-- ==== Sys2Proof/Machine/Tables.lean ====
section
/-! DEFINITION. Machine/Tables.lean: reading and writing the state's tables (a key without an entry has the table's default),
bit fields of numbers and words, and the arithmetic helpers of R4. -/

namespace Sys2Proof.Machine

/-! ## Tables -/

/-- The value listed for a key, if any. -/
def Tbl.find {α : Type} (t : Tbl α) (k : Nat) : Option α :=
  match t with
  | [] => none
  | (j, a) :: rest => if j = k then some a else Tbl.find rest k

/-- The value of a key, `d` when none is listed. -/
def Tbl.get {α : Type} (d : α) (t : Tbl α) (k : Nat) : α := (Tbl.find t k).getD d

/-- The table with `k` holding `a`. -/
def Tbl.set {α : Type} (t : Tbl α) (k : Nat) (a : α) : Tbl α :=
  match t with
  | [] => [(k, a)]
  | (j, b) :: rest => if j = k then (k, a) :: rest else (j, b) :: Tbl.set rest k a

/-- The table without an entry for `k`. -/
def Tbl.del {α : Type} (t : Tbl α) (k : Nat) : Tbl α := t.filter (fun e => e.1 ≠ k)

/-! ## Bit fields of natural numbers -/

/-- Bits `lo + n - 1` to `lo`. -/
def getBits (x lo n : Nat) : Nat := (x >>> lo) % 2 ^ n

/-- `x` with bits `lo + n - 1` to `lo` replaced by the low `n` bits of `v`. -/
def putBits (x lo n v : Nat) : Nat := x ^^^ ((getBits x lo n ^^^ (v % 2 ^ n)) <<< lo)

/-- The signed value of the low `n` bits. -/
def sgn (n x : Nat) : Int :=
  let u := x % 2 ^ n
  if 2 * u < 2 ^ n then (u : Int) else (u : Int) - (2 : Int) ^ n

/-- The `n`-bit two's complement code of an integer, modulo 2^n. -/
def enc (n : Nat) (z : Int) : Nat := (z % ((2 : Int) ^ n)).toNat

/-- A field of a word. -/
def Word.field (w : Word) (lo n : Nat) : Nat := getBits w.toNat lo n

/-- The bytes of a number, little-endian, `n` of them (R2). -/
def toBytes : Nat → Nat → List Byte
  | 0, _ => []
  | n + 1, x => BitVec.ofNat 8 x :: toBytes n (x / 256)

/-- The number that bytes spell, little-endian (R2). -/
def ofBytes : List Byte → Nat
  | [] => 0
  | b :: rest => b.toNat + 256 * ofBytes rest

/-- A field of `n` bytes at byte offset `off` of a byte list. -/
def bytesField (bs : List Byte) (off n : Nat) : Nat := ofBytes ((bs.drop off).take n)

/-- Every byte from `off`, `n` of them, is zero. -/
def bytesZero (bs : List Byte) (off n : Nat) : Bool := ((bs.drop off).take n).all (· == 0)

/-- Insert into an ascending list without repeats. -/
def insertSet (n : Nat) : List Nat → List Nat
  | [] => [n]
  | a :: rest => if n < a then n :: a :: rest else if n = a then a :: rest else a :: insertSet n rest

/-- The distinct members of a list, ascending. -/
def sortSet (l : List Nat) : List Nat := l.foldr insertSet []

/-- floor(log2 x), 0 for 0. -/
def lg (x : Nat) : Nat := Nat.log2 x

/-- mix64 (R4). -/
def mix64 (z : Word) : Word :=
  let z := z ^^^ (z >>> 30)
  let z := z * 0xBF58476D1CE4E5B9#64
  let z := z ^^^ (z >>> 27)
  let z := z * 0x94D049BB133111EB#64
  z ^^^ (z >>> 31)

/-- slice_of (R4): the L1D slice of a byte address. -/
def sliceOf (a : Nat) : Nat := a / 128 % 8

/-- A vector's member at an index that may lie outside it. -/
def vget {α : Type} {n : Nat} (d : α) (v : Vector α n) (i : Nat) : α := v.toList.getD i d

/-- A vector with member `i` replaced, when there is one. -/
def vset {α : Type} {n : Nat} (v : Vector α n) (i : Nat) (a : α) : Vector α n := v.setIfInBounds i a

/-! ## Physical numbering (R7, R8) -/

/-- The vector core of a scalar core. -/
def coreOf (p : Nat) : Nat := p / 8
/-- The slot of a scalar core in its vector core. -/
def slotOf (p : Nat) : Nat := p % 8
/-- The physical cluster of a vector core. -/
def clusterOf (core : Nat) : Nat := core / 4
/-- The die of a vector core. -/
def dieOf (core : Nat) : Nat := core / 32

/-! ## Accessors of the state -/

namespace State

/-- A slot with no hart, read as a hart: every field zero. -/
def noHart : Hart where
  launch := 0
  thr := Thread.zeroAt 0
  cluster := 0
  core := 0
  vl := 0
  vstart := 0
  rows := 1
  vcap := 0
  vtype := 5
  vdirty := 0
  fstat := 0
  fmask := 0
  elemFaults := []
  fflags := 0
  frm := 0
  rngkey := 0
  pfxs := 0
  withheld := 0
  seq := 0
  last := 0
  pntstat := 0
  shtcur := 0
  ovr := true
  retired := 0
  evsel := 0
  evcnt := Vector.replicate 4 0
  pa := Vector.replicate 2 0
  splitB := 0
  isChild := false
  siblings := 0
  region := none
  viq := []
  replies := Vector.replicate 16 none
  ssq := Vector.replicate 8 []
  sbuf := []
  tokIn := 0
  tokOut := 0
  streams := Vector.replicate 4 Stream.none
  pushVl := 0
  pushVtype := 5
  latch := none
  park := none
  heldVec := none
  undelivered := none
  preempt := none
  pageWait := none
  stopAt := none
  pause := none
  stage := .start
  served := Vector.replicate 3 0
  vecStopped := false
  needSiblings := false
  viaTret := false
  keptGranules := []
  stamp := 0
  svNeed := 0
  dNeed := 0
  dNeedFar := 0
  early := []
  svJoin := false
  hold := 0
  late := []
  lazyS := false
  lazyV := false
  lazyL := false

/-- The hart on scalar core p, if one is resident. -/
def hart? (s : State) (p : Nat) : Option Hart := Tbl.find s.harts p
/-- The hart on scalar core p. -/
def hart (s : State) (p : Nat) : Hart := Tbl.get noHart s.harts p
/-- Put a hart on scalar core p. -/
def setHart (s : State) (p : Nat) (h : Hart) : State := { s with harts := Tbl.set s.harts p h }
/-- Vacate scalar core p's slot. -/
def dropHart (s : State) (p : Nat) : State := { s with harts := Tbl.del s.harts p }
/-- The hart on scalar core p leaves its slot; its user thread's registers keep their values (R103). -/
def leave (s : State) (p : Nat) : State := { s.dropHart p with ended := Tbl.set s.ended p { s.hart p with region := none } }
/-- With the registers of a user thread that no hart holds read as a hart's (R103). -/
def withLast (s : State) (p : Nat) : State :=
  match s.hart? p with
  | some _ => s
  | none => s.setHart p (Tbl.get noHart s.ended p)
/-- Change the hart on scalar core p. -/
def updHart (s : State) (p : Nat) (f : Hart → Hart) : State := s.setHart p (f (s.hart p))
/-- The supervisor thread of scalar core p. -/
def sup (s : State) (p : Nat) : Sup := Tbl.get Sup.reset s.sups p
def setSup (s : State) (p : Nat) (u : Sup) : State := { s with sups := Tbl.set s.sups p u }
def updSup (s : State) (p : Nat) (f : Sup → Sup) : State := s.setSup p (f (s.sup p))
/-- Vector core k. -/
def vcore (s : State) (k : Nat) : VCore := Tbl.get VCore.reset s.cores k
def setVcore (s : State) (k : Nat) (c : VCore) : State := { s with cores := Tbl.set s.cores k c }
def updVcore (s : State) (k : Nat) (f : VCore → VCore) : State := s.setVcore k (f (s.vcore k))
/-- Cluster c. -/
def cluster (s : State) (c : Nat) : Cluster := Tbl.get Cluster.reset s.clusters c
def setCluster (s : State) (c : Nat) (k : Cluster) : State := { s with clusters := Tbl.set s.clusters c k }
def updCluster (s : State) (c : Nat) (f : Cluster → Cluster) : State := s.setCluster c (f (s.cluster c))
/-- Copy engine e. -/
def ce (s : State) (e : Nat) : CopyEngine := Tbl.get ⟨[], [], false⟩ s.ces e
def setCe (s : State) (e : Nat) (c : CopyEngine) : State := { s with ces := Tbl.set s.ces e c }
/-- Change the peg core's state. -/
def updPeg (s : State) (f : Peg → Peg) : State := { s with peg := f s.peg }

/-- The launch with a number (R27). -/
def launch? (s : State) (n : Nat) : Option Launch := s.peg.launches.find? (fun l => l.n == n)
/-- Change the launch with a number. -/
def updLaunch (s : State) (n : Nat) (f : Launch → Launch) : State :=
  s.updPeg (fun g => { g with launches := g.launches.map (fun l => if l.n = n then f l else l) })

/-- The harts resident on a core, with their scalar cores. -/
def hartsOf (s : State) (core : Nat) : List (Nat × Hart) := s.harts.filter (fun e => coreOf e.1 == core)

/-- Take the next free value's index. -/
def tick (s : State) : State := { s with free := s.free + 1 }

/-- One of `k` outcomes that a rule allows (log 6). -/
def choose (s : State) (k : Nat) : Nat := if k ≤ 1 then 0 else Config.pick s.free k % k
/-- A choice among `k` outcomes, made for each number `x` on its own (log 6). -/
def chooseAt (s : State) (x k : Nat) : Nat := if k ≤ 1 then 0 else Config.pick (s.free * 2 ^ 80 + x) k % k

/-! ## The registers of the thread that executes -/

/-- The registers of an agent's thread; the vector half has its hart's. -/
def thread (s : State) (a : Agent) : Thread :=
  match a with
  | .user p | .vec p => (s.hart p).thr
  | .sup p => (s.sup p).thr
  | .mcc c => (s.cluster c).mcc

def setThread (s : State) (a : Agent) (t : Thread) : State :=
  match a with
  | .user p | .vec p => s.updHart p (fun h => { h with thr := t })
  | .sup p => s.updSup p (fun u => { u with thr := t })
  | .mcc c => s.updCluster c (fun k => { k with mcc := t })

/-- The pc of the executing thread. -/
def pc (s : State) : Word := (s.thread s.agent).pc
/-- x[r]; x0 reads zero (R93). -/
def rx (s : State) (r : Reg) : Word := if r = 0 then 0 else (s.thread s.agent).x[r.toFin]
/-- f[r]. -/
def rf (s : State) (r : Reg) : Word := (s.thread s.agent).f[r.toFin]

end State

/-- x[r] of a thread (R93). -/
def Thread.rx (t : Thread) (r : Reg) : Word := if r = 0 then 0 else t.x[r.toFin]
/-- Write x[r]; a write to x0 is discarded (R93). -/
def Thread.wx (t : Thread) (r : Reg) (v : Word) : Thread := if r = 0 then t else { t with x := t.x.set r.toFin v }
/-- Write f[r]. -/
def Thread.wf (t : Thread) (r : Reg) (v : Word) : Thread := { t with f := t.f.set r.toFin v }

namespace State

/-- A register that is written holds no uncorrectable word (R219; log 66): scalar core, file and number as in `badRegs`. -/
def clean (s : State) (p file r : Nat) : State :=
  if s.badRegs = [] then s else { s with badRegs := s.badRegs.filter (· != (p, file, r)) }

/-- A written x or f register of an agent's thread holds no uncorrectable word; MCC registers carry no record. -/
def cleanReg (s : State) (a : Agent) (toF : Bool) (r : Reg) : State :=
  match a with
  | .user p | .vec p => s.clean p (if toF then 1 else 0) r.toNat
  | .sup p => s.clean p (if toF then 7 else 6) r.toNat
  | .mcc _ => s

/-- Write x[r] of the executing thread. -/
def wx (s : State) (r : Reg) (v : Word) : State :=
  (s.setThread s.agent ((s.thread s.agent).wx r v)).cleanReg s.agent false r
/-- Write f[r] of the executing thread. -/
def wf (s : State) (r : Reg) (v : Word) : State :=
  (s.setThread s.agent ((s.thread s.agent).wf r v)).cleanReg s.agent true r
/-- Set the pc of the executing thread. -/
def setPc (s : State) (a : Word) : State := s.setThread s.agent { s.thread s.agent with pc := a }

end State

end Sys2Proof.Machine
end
★ ★ ★ ★
* _Prompt_
Take every line above that includes the string "without" and return it.

* _Written solution_
/-! DEFINITION. Machine/Tables.lean: reading and writing the state's tables (a key without an entry has the table's default),
/-- The table without an entry for `k`. -/
/-- Insert into an ascending list without repeats. -/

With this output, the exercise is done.